**ACTIVITY:** Reproduce the entries shown below only from the line with "(.belowGood r) s else s" down to the line with "def Plan.afterMs (p", keeping both end lines and copying each one exactly.

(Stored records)
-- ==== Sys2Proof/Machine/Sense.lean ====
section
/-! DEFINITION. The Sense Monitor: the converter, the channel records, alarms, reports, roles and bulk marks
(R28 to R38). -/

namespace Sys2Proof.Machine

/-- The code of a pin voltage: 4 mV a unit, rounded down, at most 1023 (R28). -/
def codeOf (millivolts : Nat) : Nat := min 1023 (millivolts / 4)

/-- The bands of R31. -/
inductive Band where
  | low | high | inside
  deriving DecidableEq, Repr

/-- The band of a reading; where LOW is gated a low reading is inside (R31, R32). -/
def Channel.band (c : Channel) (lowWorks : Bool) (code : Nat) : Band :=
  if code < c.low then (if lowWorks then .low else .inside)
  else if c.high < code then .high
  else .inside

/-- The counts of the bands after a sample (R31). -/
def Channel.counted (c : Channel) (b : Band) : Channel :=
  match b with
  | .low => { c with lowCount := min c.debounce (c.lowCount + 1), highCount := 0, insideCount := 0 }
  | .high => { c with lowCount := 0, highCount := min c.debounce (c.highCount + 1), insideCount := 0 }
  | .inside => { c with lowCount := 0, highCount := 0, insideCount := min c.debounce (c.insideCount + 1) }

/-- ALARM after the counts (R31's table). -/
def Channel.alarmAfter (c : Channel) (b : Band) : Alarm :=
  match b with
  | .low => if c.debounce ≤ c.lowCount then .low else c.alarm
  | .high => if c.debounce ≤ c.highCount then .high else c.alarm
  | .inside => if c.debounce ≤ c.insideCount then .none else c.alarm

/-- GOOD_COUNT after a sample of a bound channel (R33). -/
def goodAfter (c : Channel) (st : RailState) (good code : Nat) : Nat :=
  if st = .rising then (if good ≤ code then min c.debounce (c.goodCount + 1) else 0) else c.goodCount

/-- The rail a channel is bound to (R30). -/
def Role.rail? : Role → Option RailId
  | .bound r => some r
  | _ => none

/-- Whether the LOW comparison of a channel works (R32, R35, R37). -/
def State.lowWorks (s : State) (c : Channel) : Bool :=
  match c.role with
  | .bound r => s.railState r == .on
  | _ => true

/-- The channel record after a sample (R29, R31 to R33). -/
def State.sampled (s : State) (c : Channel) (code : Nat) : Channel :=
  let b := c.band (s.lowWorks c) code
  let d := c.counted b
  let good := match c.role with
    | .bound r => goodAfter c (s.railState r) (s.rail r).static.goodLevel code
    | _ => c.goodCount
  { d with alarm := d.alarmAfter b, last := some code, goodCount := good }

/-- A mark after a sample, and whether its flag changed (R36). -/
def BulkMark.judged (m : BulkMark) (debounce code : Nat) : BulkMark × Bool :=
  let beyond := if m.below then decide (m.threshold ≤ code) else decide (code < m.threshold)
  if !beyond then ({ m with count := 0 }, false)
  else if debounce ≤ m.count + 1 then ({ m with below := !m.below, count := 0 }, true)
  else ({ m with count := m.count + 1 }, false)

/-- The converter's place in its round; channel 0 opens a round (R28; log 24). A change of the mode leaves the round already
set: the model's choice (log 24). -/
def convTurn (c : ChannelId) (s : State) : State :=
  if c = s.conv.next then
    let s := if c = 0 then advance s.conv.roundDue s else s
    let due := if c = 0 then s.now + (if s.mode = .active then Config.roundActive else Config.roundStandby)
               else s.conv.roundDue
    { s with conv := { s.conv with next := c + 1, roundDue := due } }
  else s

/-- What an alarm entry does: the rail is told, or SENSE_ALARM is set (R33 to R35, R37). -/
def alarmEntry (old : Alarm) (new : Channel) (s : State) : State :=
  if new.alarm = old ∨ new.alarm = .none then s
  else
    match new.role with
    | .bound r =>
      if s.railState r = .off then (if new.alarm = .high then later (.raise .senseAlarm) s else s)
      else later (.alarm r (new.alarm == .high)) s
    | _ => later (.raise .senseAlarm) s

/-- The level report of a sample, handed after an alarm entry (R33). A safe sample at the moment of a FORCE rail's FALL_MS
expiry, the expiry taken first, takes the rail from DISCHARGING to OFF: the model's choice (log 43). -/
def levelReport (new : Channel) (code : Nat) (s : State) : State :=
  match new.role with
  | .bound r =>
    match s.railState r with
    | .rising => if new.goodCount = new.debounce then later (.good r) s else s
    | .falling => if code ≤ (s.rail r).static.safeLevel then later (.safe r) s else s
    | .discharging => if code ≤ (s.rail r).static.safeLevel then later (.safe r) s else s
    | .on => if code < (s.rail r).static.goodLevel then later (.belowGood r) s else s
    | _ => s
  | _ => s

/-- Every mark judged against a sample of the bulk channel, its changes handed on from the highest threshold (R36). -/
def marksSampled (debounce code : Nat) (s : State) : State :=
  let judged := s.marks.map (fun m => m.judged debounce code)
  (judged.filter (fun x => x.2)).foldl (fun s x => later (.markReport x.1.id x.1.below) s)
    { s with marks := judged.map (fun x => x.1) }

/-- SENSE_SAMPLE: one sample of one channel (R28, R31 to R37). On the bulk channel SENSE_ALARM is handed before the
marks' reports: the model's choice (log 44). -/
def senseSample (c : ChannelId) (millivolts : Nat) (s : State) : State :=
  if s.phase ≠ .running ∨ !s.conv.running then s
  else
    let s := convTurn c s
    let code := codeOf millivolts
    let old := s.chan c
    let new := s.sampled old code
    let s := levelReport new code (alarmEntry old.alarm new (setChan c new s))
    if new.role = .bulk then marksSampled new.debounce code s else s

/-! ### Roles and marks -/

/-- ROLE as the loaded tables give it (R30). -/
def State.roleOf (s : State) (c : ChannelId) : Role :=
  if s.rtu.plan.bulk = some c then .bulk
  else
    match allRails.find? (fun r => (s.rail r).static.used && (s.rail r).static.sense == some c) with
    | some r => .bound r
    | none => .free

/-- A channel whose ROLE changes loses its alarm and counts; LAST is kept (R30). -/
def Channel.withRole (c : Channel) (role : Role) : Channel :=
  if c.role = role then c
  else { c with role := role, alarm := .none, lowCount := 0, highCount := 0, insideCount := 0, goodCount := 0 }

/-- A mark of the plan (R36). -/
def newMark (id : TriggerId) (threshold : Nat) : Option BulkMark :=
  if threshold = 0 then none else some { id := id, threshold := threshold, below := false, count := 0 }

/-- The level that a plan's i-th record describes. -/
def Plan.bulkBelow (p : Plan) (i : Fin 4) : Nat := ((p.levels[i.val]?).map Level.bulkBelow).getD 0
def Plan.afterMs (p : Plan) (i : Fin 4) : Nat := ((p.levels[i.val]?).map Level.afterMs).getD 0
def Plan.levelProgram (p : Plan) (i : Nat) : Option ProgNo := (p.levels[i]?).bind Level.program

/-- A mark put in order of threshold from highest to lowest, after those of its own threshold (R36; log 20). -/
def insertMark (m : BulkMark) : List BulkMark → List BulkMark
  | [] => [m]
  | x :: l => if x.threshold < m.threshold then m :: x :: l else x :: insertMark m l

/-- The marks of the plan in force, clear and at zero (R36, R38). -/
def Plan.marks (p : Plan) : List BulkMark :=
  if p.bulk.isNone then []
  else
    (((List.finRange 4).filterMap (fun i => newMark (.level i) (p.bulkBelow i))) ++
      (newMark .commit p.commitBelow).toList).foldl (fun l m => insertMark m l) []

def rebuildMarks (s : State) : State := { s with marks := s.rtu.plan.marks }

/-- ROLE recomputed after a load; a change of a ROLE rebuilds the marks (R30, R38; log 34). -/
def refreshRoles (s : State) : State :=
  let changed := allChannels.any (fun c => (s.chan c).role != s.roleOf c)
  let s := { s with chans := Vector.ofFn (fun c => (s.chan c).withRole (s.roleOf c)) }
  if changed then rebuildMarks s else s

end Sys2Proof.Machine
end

**EXERCISE RESPONSE:**
    | .on => if code < (s.rail r).static.goodLevel then later (.belowGood r) s else s
    | _ => s
  | _ => s

/-- Every mark judged against a sample of the bulk channel, its changes handed on from the highest threshold (R36). -/
def marksSampled (debounce code : Nat) (s : State) : State :=
  let judged := s.marks.map (fun m => m.judged debounce code)
  (judged.filter (fun x => x.2)).foldl (fun s x => later (.markReport x.1.id x.1.below) s)
    { s with marks := judged.map (fun x => x.1) }

/-- SENSE_SAMPLE: one sample of one channel (R28, R31 to R37). On the bulk channel SENSE_ALARM is handed before the
marks' reports: the model's choice (log 44). -/
def senseSample (c : ChannelId) (millivolts : Nat) (s : State) : State :=
  if s.phase ≠ .running ∨ !s.conv.running then s
  else
    let s := convTurn c s
    let code := codeOf millivolts
    let old := s.chan c
    let new := s.sampled old code
    let s := levelReport new code (alarmEntry old.alarm new (setChan c new s))
    if new.role = .bulk then marksSampled new.debounce code s else s

/-! ### Roles and marks -/

/-- ROLE as the loaded tables give it (R30). -/
def State.roleOf (s : State) (c : ChannelId) : Role :=
  if s.rtu.plan.bulk = some c then .bulk
  else
    match allRails.find? (fun r => (s.rail r).static.used && (s.rail r).static.sense == some c) with
    | some r => .bound r
    | none => .free

/-- A channel whose ROLE changes loses its alarm and counts; LAST is kept (R30). -/
def Channel.withRole (c : Channel) (role : Role) : Channel :=
  if c.role = role then c
  else { c with role := role, alarm := .none, lowCount := 0, highCount := 0, insideCount := 0, goodCount := 0 }

/-- A mark of the plan (R36). -/
def newMark (id : TriggerId) (threshold : Nat) : Option BulkMark :=
  if threshold = 0 then none else some { id := id, threshold := threshold, below := false, count := 0 }

/-- The level that a plan's i-th record describes. -/
def Plan.bulkBelow (p : Plan) (i : Fin 4) : Nat := ((p.levels[i.val]?).map Level.bulkBelow).getD 0
def Plan.afterMs (p : Plan) (i : Fin 4) : Nat := ((p.levels[i.val]?).map Level.afterMs).getD 0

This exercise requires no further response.